End-of-season trip to Sorrento Peninsula and Naples

H.C. Andersen, Freud, and Goethe knew how to find good accommodation, without the use of Google: They have all visited Grand Hotel Cocumella, a former monastery and Latin grammar school in Saint’Agnello, a 10-minutes stroll from Sorrento. Cocumella has a lush convent garden, shady benches, and a large terrace with elevator down to a private sundeck (the elevator is probably a more recent invention).

Cocumella was our home for a week in October. It was fun to encounter two “countrymen” in the hotel book: H.C. Andersen and Vera. The first hardly needs introduction; the latter was built in 1880 as a fishing boat called Gertrud Marie in Svaneke, Denmark. Later, she was fitted out as a ketch, and she now belongs to the owners of Cocumella, who use her for guest excursions. Vera was in a shipyard during our stay, but another tall ship anchored just off the hotel garden.


Pompeii and Vesuvius

It takes 1-1½ hours to drive from Cocumella to Naples. About halfway is Pompeii and Vesuvius. I recommend to take the coastal road, Via Sorrentina: It is more scenic, and you avoid three gloomy tunnels on road SS145, which gives you the feeling of carbon monoxide poisoning!

Pompeii is a ‘must see’ but patience is needed, as many sites are closed due to excavation and (overdue) maintenance. The Italians ought to have a ‘Clean up Vesuvius Day” to collect litter along the access road to the volcano. Our guidebook told of an incredible eyewitness report from the eruption in 79: The eyewitness claimed that the eruption had divided the water in the Gulf of Naples – almost like when Moses and the Israelites crossed the Red Sea.


Naples is far from pretty. Our first impression was traffic chaos (it would probably had been better to take the train). Miraculously, we managed to find a ‘Quick – No Problem’ covered parking.
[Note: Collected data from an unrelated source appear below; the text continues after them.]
-- ==== Sys2Proof/Laws/Park.lean ====
section
/-! SUPPORT. Laws/Park.lean: what a park, and the record that it writes, can change (R304, R307, R308, R404). -/

namespace Sys2Proof.Machine

/-- Nothing but a ring, the memory it lies in, the logs, the interrupts raised and the time that it takes changes; a fragment's only change is the monitor of a sleeping one. -/
structure ReportsOnly (s t : State) : Prop where
  rest  : t = { s with time := t.time, free := t.free, bolts := t.bolts, dirs := t.dirs, pushes := t.pushes, marks := t.marks, mem := t.mem,
                       flight := t.flight, poison := t.poison, badBlocks := t.badBlocks, badSyms := t.badSyms, hbmStacks := t.hbmStacks,
                       frags := t.frags, ctxs := t.ctxs, devlog := t.devlog, pendingInt := t.pendingInt }
  frags : SameFrags s.frags t.frags
  wf    : s.mem.wf = true → t.mem.wf = true

theorem ReportsOnly.of_stores {s t : State} (h : StoresOnly s t) : ReportsOnly s t := by
  refine ⟨?_, h.frags, h.wf⟩
  have e := h.rest
  have e0 : t.time = s.time := by rw [e]
  have e1 : t.ctxs = s.ctxs := by rw [e]
  have e2 : t.devlog = s.devlog := by rw [e]
  have e3 : t.pendingInt = s.pendingInt := by rw [e]
  rw [e0, e1, e2, e3]
  exact e

theorem ReportsOnly.refl (s : State) : ReportsOnly s s := .of_stores (StoresOnly.refl s)

theorem ReportsOnly.log (s : State) (r : Record) : ReportsOnly s (s.log r) := ⟨rfl, SameFrags.refl _, id⟩

theorem ReportsOnly.updCtx (s : State) (c : Nat) (f : Ctx → Ctx) : ReportsOnly s (s.updCtx c f) := ⟨rfl, SameFrags.refl _, id⟩

theorem ReportsOnly.interrupt (s : State) (ctx vec : Nat) : ReportsOnly s (s.interrupt ctx vec) := by
  unfold State.interrupt
  extract_lets
  split
  · exact ⟨rfl, SameFrags.refl _, id⟩
  · exact ReportsOnly.refl s

theorem ReportsOnly.later (s : State) (n : Nat) : ReportsOnly s (s.later n) := ⟨rfl, SameFrags.refl _, id⟩

theorem ReportsOnly.trans {s t u : State} (h : ReportsOnly s t) (k : ReportsOnly t u) : ReportsOnly s u :=
  ⟨by rw [k.rest, h.rest], h.frags.trans k.frags, k.wf ∘ h.wf⟩

theorem ReportsOnly.advance {s : State} (u : State) (h : ReportsOnly s u) (n c : Nat) (f : Ctx → Ctx) :
    ReportsOnly s ((u.later n).updCtx c f) := (h.trans (ReportsOnly.later u n)).trans (ReportsOnly.updCtx _ c f)

/-- R308: what writing a record to a ring changes. -/
theorem report_spec (s : State) (r : Record) : ReportsOnly s (s.report r) := by
  unfold State.report
  extract_lets c
  split
  · exact ReportsOnly.refl s
  · rename_i ring _
    extract_lets key used room w s1 s2
    have h0 : StoresOnly s w.1 := (store_spec s Agent.engine r.ctx key 0 _).1
    have h2 : ReportsOnly s s2 := ReportsOnly.advance w.1 (ReportsOnly.of_stores h0) _ _ _
    split
    · exact ReportsOnly.updCtx s r.ctx _
    · split
      · exact h2.trans (ReportsOnly.interrupt _ _ _)
      · exact h2

theorem parkRecord_spec (s : State) (r : Record) : ReportsOnly s (s.parkRecord r) := by
  unfold State.parkRecord
  split
  · exact ReportsOnly.refl s
  · split
    · exact ReportsOnly.log s r
    · exact report_spec s r

/-- R304: the whole issuing fragment parks with a fragment cause, and its group selects another. -/
theorem parkWhole_parks (s : State) (w : Who) (n c : Nat) (hg : s.group? w.core w.slot = some w.g) (h1 : c < 0x081)
    (h2 : c ≠ Cause.flashWait) : ParksWith s (s.parkWhole (w.counting n) c false) w n c := by
  have hr : BitVec.ofNat 9 0 = (0 : BitVec 9) := rfl
  unfold State.parkWhole State.park Who.counting
  simp only [if_neg h2]
  rw [if_neg (by simp; omega)]
  generalize hs1 : s.putFrag w.core w.fi _ = s1
  have hf1 : s1.frag? w.core w.fi = some { w.f with
      st := .parked, cause := c, noInstr := !w.f.entered, iwords := n, addr := 0, blocks := [], raised := 0, since := s.time } := by
    rw [← hs1]; simp
  have hk : s1 = { s with frags := s1.frags } := by rw [← hs1]; rfl
  generalize hrec : ({ s1.fragRecord _ _ _ _ _ _ _ with mendBad := false } : Record) = r
  have hp := parkRecord_spec s1 r
  generalize hs2 : s1.parkRecord r = s2 at hp
  have hg2 : s2.group? w.core w.slot = some w.g := by
    unfold State.group?
    rw [hp.rest, hk]
    exact hg
  have hf2 : s2.frag? w.core w.fi = s1.frag? w.core w.fi := by
    unfold State.frag? at hf1 ⊢
    rcases hp.frags (fragKey w.core w.fi) with ⟨a, b⟩ | ⟨f, f', a, b, h3⟩
    · rw [a] at hf1; cases hf1
    · rw [a, b]
      rw [a] at hf1
      cases hf1
      rcases h3 with rfl | ⟨_, _, _, _, _, h4, _⟩
      · rfl
      · cases h4
  obtain ⟨x, y, hsel⟩ := State.select_spec s2 w.core w.slot hg2
  rw [hsel]
  refine ⟨?_, ⟨x, y, by simp⟩, ?_, ?_⟩
  · exact hf2.trans hf1
  · intro k hk'
    simp only [State.putGroup]
    rw [Table.find_put_ne _ _ hk', hp.rest, hk]
  · simp only [State.putGroup]
    rw [hp.rest, hk]
    exact ⟨rfl, rfl, rfl, rfl, rfl, rfl⟩

end Sys2Proof.Machine
end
We visited Castel Nuovo and the famous Grand Café Gambrinus, where we had cake and ‘caffé alla nocciola’ (suggested by our guidebook). Interesting history, but no culinary treat. The cafe decor was impressive, though, with vaulted ceilings and chandeliers.

The narrow streets of the infamous Quartieri Spagnoli with laundry lines and plastic decorated balconies reminded me of Elena Ferrante’s Naples tetralogy, where families are tied together in fates of poverty, crime, and corruption. Nevertheless, we felt safe and did not have our wallets stolen!

Fried seafood was sold in paper cones everywhere, and we had to try it. Just as we started eating, it started to downpour. We found an outdoor cafe with plastic cover and sat glancing for a while at the rain-resistant tourists (mostly American), umbrella-selling immigrants, and numerous police patrols before heading back to Cocumella.


Amalfi Coast

A firm hold on the steering wheel is recommended when driving from Sorrento across the peninsula to the Amalfi coast. Also, try not to be too distracted by chili booths, dramatic cliffs, and glitter blue sea on the way.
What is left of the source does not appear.